Setiap orang yang mengatakan sesuatu melawan Anak Manusia, ia akan diampuni; tetapi barangsiapa menghujat Roh Kudus, ia tidak akan diampuni. 

Janganlah kuatir bagaimana membela dirimu di hadapan majelis, pemerintah, penguasa sebab Roh Kudus mengajar kamu apa yang harus kamu katakan. 

RENUNGAN HARI INI 

Memelihara iman percaya kepada Yesus Kristus membutuhkan ketekunan dan kesetiaan sebab seringkali masalah hidup memupuskan iman atau sedikitnya mengoyahkan iman kita. 

Sudah banyak terjadi, orang kehilangan iman atau berpaling dari imannya karena tidak sanggup mengatasi persoalan hidup yang sedang dihadapinya. 

Misalnya : 
demi mau menikah, demi jabatan, demi uang, demi kesenangan duniawi, dsbnya, seseorang gadaikan imannya dengan cara meninggalkan Yesus Kristus. 

Terutama yang paling sulit adalah saat diperhadapkan pada penganiayaan fisik dan resiko kehilangan nyawa

Bacaan Injil hari ini, Yesus mengatakan: 

Lukas 12:11-12 
Apabila orang menghadapkan kamu kepada majelis-majelis atau kepada pemerintah-pemerintah dan penguasa-penguasa, janganlah kamu kuatir bagaimana dan apa yang harus kamu katakan untuk membela dirimu
Sebab pada saat itu juga Roh Kudus akan mengajar kamu apa yang harus kamu katakan. 

Inilah namanya pikul salib ! 
Ujian iman yang terberat. 
Dari sini terlihat jelas kualitas iman kita. 

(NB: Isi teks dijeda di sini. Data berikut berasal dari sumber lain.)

theorem test_wf_slots :
    [Instr.iomSwapRootHiWrite .steward 8 0 0 false, .iomSwapDone 8, .iotlbWalkComplete 2 0 0 false none, .iotlbWalkComplete 0 131072 0 false none,
      .iotlbWalkComplete 0 0 0 false (some 8), .iodirInvalPdt 2 0, .iodirInvalPdt 0 131072, .buckleSet .steward 16384 0 [],
      .buckleSet .steward 0 0 [⟨.app 12, false, 0, false⟩], .buckleAdd .steward 16384 0 [], .waitArm .steward 4 0 0 false,
      .waitArm .steward 0 64 0 false, .waitArm .steward 0 0 16384 false, .txnOpen .steward 64, .txnTimeout 64, .txnSnapGo .steward 256,
      .snapshotComplete 8].all (fun c => !c.wf) = true ∧
      [Instr.iomSwapDone 7, .buckleAdd .steward 16383 0 [], .waitArm .steward 3 63 16383 true, .txnOpen .steward 63,
        .txnSnapGo .steward 255].all Instr.wf = true := by decide

theorem test_wf_plane :
    [Instr.windowFill 2, .ringTailWrite .steward 2 0, .matmul 2, .streamCfgWrite .steward 256 0 0, .ringStopped 2].all (fun c => !c.wf) = true ∧
      [Instr.windowFill 1, .ringTailWrite .steward 1 0, .matmul 1, .streamCfgWrite .steward 255 0 0].all Instr.wf = true := by decide

theorem test_wf_time_and_streams :
    [Instr.triggerArmSet .steward 16 0, .captureEnqueue 16, .csi2FrameStart 8 0, .csi2FrameStart 0 4, .csi2Line 0 0 64 [] 0 false,
      .cameraTimeoutExpiry 40, .ethStreamPacket 4 0 0 0 0 [], .ethStreamPacket 0 0 0 0 1000000000 [], .audioSample 6 0 0 0 [],
      .tdmFsyncLoss 2, .frameDeliver 40, .qdrConfigWrite .steward 65536 0].all (fun c => !c.wf) = true ∧
      [Instr.triggerArmSet .steward 15 0, .csi2FrameStart 7 3, .frameDeliver 39].all Instr.wf = true := by decide

theorem test_wf_loops_and_motion :
    [Instr.loopSample 4 [], .loopOutputApply 128, .loopCfgWrite .steward 128 0 0, .loopCfgWrite .steward 0 256 0,
      .shadowStart .steward 5 0, .encoderIndex 16, .absFrameStart 8 0, .pwmPeriodStart 24, .limitRawChange 32 true,
      .axisCauseClear .steward 32 0, .uartRxPop .steward 4, .ssuGo .steward 8 0].all (fun c => !c.wf) = true ∧
      [Instr.loopOutputApply 127, .encoderIndex 15, .pwmPeriodStart 23, .limitRawChange 31 true, .ssuGo .steward 7 0].all Instr.wf = true := by
  decide

theorem test_wf_chain_and_chip :
    [Instr.sealUnseal .steward 16 0, .shzWrite 2 okFlit, .shzReplayTimeout 2, .shzE2eAckTimer 8, .shzLinkLeadExpiry 8, .shzReadTimeout 65536,
      .powerFault 8 false, .sysResetMain .steward 65536, .stwLoad .steward 16 0, .stwLoad .steward 0 16, .powerCapSelect .steward 8,
      .debugHaltRequest [] 0x1A none, .debugAccessRegister [] 0x18 (.gpr 32) none, .debugAccessRegister [] 0x18 (.csr 4096) none,
      .obpFiredClear .steward 4, .tlgCntSelWrite .steward 512 0, .pcieMsiWrite 2 0, .pcieCompletion 0 65536 .success 0,
      .ethFrameReceive 4 [] true 0 0, .ethQueueTailWrite .steward 0 true 8 0, .gclSwap 4, .csiNoClock 8,
      .canFrameReceive 2 ⟨0, false, false, []⟩ 0, .spiGo .steward 6 0, .i2cRecover .steward 4].all (fun c => !c.wf) = true ∧
      [Instr.sealUnseal .steward 15 0, .shzWrite 1 okFlit, .debugHaltRequest [] 0x23 none, .tlgCntSelWrite .steward 511 0,
        .ethQueueTailWrite .steward 3 true 7 0].all Instr.wf = true := by decide

theorem test_wf_flits :
    [{ okFlit with gen := 16 }, { okFlit with typ := 16 }, { okFlit with src := 8 }, { okFlit with dst := 8 }, { okFlit with seq := 4096 },
      { okFlit with ack := 4096 }, { okFlit with op := 256 }, { okFlit with e2e := 65536 }, { okFlit with tag := 65536 },
      { okFlit with dstEpoch := 65536 }, { okFlit with srcEpoch := 65536 }, { okFlit with len := 97 },
      { okFlit with len := 3 }, { okFlit with addr := 2 ^ 48 }].all (fun f => !f.wf) = true ∧ okFlit.wf = true := by decide

end Sys2Proof.Tests
end

namespace Sys2Proof.Proofs.Atomics

open Sys2Proof Sys2Proof.Machine

theorem exec_lrScAmo (s : State) (who : Initiator) (op : AtomicOp) (a size v : Nat) (found : List ErrFinding) :
    exec (.lrScAmo who op a size v found) s = .next (s.atomic who op a size v found) := rfl

/-- Where the region is not Tier B, the first check refuses the access: no waiting store is drained, no reservation is taken
or given up, and the operands play no part (R50). -/
theorem atomic_of_not_tierB (s : State) (who : Initiator) (op : AtomicOp) (a size v : Nat) (found : List ErrFinding)
    (ha : regionOf a ≠ .tierB) : s.atomic who op a size v found = s.respond .accessFault := by
  have refused : (!isProcessor who || decide (regionOf a ≠ .tierB) || !(size = 4 || size = 8) || decide (a % size ≠ 0)) = true := by
    simp [ha]
  unfold State.atomic
  exact if_pos refused

/-- Settles O5: the region check of the atomic access comes before anything that changes the state. -/
theorem atomicsNeedTierB : Obligations.AtomicsNeedTierB := by
  intro s who op a size v found ha
  rw [exec_lrScAmo, atomic_of_not_tierB s who op a size v found ha]

end Sys2Proof.Proofs.Atomics

namespace Sys2Proof.Proofs.DirectWrites

open Sys2Proof Sys2Proof.Machine

/-! ### A counted bypass attempt (R20, R536) -/

theorem onlyRegs_countBypass (s : State) : State.OnlyRegs s s.countBypass :=
  ((State.regsOnly_bump s _ _).trans (State.regsOnly_flag _ _ _)).only

theorem rget_bypassCount_countBypass (s : State) :
    s.countBypass.rget Reg.cinBypassCount = s.rget Reg.cinBypassCount + 1 := by
  have notCounter : ¬ isEventCounter Reg.cinBypassCount := by unfold isEventCounter; decide
  unfold State.countBypass
  rw [State.rget_flag_ne _ _ (by decide), State.rget_bump _ _ _ notCounter, if_pos rfl]
  rfl

theorem bit_cinStatus_countBypass (s : State) : s.countBypass.bit Reg.cinStatus 6 = true := by
  unfold State.countBypass
  rw [State.bit_flag _ _ _ _ _ (by decide), if_pos ⟨rfl, rfl⟩]

theorem sameRegsBut_countBypass (s : State) :
    State.SameRegsBut s s.countBypass fun a => a = Reg.cinBypassCount ∨ a = Reg.cinStatus :=
  State.sameRegsBut_trans (State.sameRegsBut_bump s 1 (.inl rfl)) (State.sameRegsBut_rset _ _ (.inr rfl))

/-! ### REGISTER_WRITE as a direct write -/

/-- A committed register keeps its value, and an address without a register has none to lose: either way the write is
answered DONE. -/
theorem softWrite_committed_or_hole {s : State} {who : Initiator} {a : Nat} {v : Word} (hr : s.reachable a = true)
    (hp : s.regPermits who a v = true) (hf : isTrusted who = true ∨ s.vouched a = false)
    (hc : s.committed.contains a = true) (act : State → Word → State) :
    s.softWrite who a v act = s.respond .done := by
  cases hrow : regRow a with
  | none => exact State.softWrite_hole hr hrow who v act
  | some r => exact State.softWrite_committed hr (by rw [hrow]; rfl) hp hf hc act

theorem hwBits_zero (a : Nat) : hwBits a 0 = 0 := by
  unfold hwBits
  cases regRow a <;> simp

theorem hwBits_hole {a : Nat} (h : regRow a = none) (hw : Word) : hwBits a hw = 0 := by
  unfold hwBits
  rw [h]

/-- Where hardware sets no bit of the register in the cycle, REGISTER_WRITE takes the one path of direct writes. -/
theorem exec_registerWrite_of_hwBits_zero {s : State} {a : Nat} {hw : Word} (hb : inBlock a = true) (ha : a % 4 = 0)
    (hr : s.reachable a = true) (h : hwBits a hw = 0) (who : Initiator) (v : Word) :
    exec (.registerWrite who a v hw) s = .next (s.softWrite who a v fun s v => s.blockWrite who a v) := by
  have keepsValue : v &&& ~~~((0 : Word) &&& s.rget a) = v := by
    rw [show ~~~((0 : Word) &&& s.rget a) = BitVec.allOnes 32 from congrArg _ BitVec.zero_and, BitVec.and_allOnes]
  have noneRises : (0 : Word) &&& ~~~s.rget a = 0 := BitVec.zero_and
  show execRegisterWrite who a v hw s = _
  unfold execRegisterWrite State.regStore
  simp only [hb, hr, ha, h, keepsValue, noneRises, Bool.and_self, Bool.not_true, ne_eq, not_true_eq_false, decide_false,
    Bool.or_self, Bool.false_eq_true, ↓reduceIte]

/-- Settles O2: each row of the table is a direct write, and each clause is one refusal of the path of direct writes. -/
theorem refusedRegisterWritesHaveNoEffect : Obligations.RefusedRegisterWritesHaveNoEffect := by
  refine ⟨fun c s who a v hw => ?_, fun s who a v hw hb ha hr => ⟨fun hp hf hc => ?_, fun hrow => ?_⟩⟩
  · obtain ⟨act, hexec⟩ := writeOf_exec hw
    rw [hexec]
    refine ⟨fun hr => ?_, fun hr hn hp => ?_, fun hr hn hp hu hv => ?_, fun hr hp hf hc => ?_⟩
    · rw [State.softWrite_unreachable hr]
    · rw [State.softWrite_denied hr hn hp]
    · rw [State.softWrite_vouched hr hn hp hu hv]
      exact ⟨_, rfl, rfl, rget_bypassCount_countBypass s, bit_cinStatus_countBypass s,
        (onlyRegs_countBypass s).trans (State.onlyRegs_respond _ _), sameRegsBut_countBypass s⟩
    · rw [softWrite_committed_or_hole hr hp hf hc]
  · rw [exec_registerWrite_of_hwBits_zero hb ha hr (hwBits_zero a), softWrite_committed_or_hole hr hp hf hc]
    exact ⟨_, rfl, rfl, State.onlyRegs_respond s _, fun b => State.rget_respond s _ b⟩
  · rw [exec_registerWrite_of_hwBits_zero hb ha hr (hwBits_hole hrow hw), State.softWrite_hole hr hrow]

end Sys2Proof.Proofs.DirectWrites

namespace Sys2Proof.Proofs.WaitSlots

open Sys2Proof Sys2Proof.Machine

/-! ### The registers of a wait slot -/

theorem waitCfg_ne_status (k w : Nat) : Reg.bklWaitCfg k w ≠ Reg.bklWaitStatus k w := by
  unfold Reg.bklWaitCfg Reg.bklWaitStatus; omega

theorem waitTarget_ne_status (k w : Nat) : Reg.bklWaitTarget k w ≠ Reg.bklWaitStatus k w := by
  unfold Reg.bklWaitTarget Reg.bklWaitStatus; omega

theorem waitCfg_ne_target (k w : Nat) : Reg.bklWaitCfg k w ≠ Reg.bklWaitTarget k w := by
  unfold Reg.bklWaitCfg Reg.bklWaitTarget; omega

theorem bkl_ne_waitCfg (b k : Nat) {w : Nat} (hw : w < 64) : Reg.bkl b ≠ Reg.bklWaitCfg k w := by
  unfold Reg.bkl Reg.bklWaitCfg; omega

theorem bkl_ne_waitTarget (b k : Nat) {w : Nat} (hw : w < 64) : Reg.bkl b ≠ Reg.bklWaitTarget k w := by
  unfold Reg.bkl Reg.bklWaitTarget; omega

theorem bkl_ne_waitStatus (b k : Nat) {w : Nat} (hw : w < 64) : Reg.bkl b ≠ Reg.bklWaitStatus k w := by
  unfold Reg.bkl Reg.bklWaitStatus; omega

theorem waitStatus_not_counter (k : Nat) {w : Nat} (hw : w < 64) : ¬ isEventCounter (Reg.bklWaitStatus k w) := by
  unfold isEventCounter Reg.bklWaitStatus; omega

/-- BKL_WAITw_CFG in the register map. -/
def waitCfgRow : RegRow :=
  ⟨"BKL_WAIT_CFG", 0x10018000, [(0x10000, 4), (0x10, 64)], [⟨13, 0, .rw, 0⟩, ⟨16, 16, .wo, 0⟩, ⟨17, 17, .rw, 0⟩]⟩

Dalam keadaan hidup biasa-biasa saja, apalagi hidupnya nyaman... mudah sekali kita beriman kepada Yesus. 

Tetapi jika keadaan hidup sedang sakit, sedang kekurangan duit, sedang ada masalah keluarga, nah baru deh iman kita digonjang-ganjing diuji kesetiaannya. 

Pertanyaannya adalah : 

Bagaimana caranya meneguhkan iman agar tetap setia kepada Yesus Kristus dalam segala kondisi hidup kita? 

Pertama 
Kita harus tahu Sifat, Karakter, Pribadi Yesus melalui Injil / Firman Tuhan 

Roma 10:17 
Iman timbul dari pendengaran, dan pendengaran oleh firman Kristus. 

Mazmur 119:15-16 
Aku hendak merenungkan titah-titahMu dan mengamat-amati jalan-jalanMu. Aku akan bergemar dalam ketetapan-ketetapanMu; firmanMu tidak akan kulupakan. 

Kedua 
Kita mau mengenal Yesus lewat relasi doa dan saat teduh bersamaNya 

Wahyu 3:20 
Lihat, Aku berdiri di muka pintu dan mengetok; jikalau ada orang yang mendengar suaraKu dan membukakan pintu, Aku akan masuk mendapatkannya dan Aku makan bersama-sama dengan dia, dan ia bersama-sama dengan Aku. 

Mazmur 84:11a 
Sebab lebih baik satu hari di pelataranMu dari pada seribu hari di tempat lain.... 

Ketiga 
Mengalami KasihNya di dalam hidup kita 

Matius 11:28 
Marilah kepadaKu, semua yang letih lesu dan berbeban berat, Aku akan memberi kelegaan kepadamu. 

Mazmur 23:1-3 
Tuhan adalah gembalaku, takkan kekurangan aku. Tuhan membaringkan aku di padang yang berumput hijau, 
Tuhan membimbing aku ke air yang tenang; Tuhan menyegarkan jiwaku. 
Tuhan menuntun aku di jalan yang benar oleh karena namaNya

Keempat 
Bersedia menempuh hidup di jalanNya dan hidup di dalam kebenaranNya 

Yohanes 14:15 
Jikalau kamu mengasihi Aku, kamu akan menuruti segala perintahKu. 

Lukas 9:23 
KataNya kepada mereka semua: "Setiap orang yang mau mengikut Aku, ia harus menyangkal dirinya, memikul salibnya setiap hari dan mengikut Aku. 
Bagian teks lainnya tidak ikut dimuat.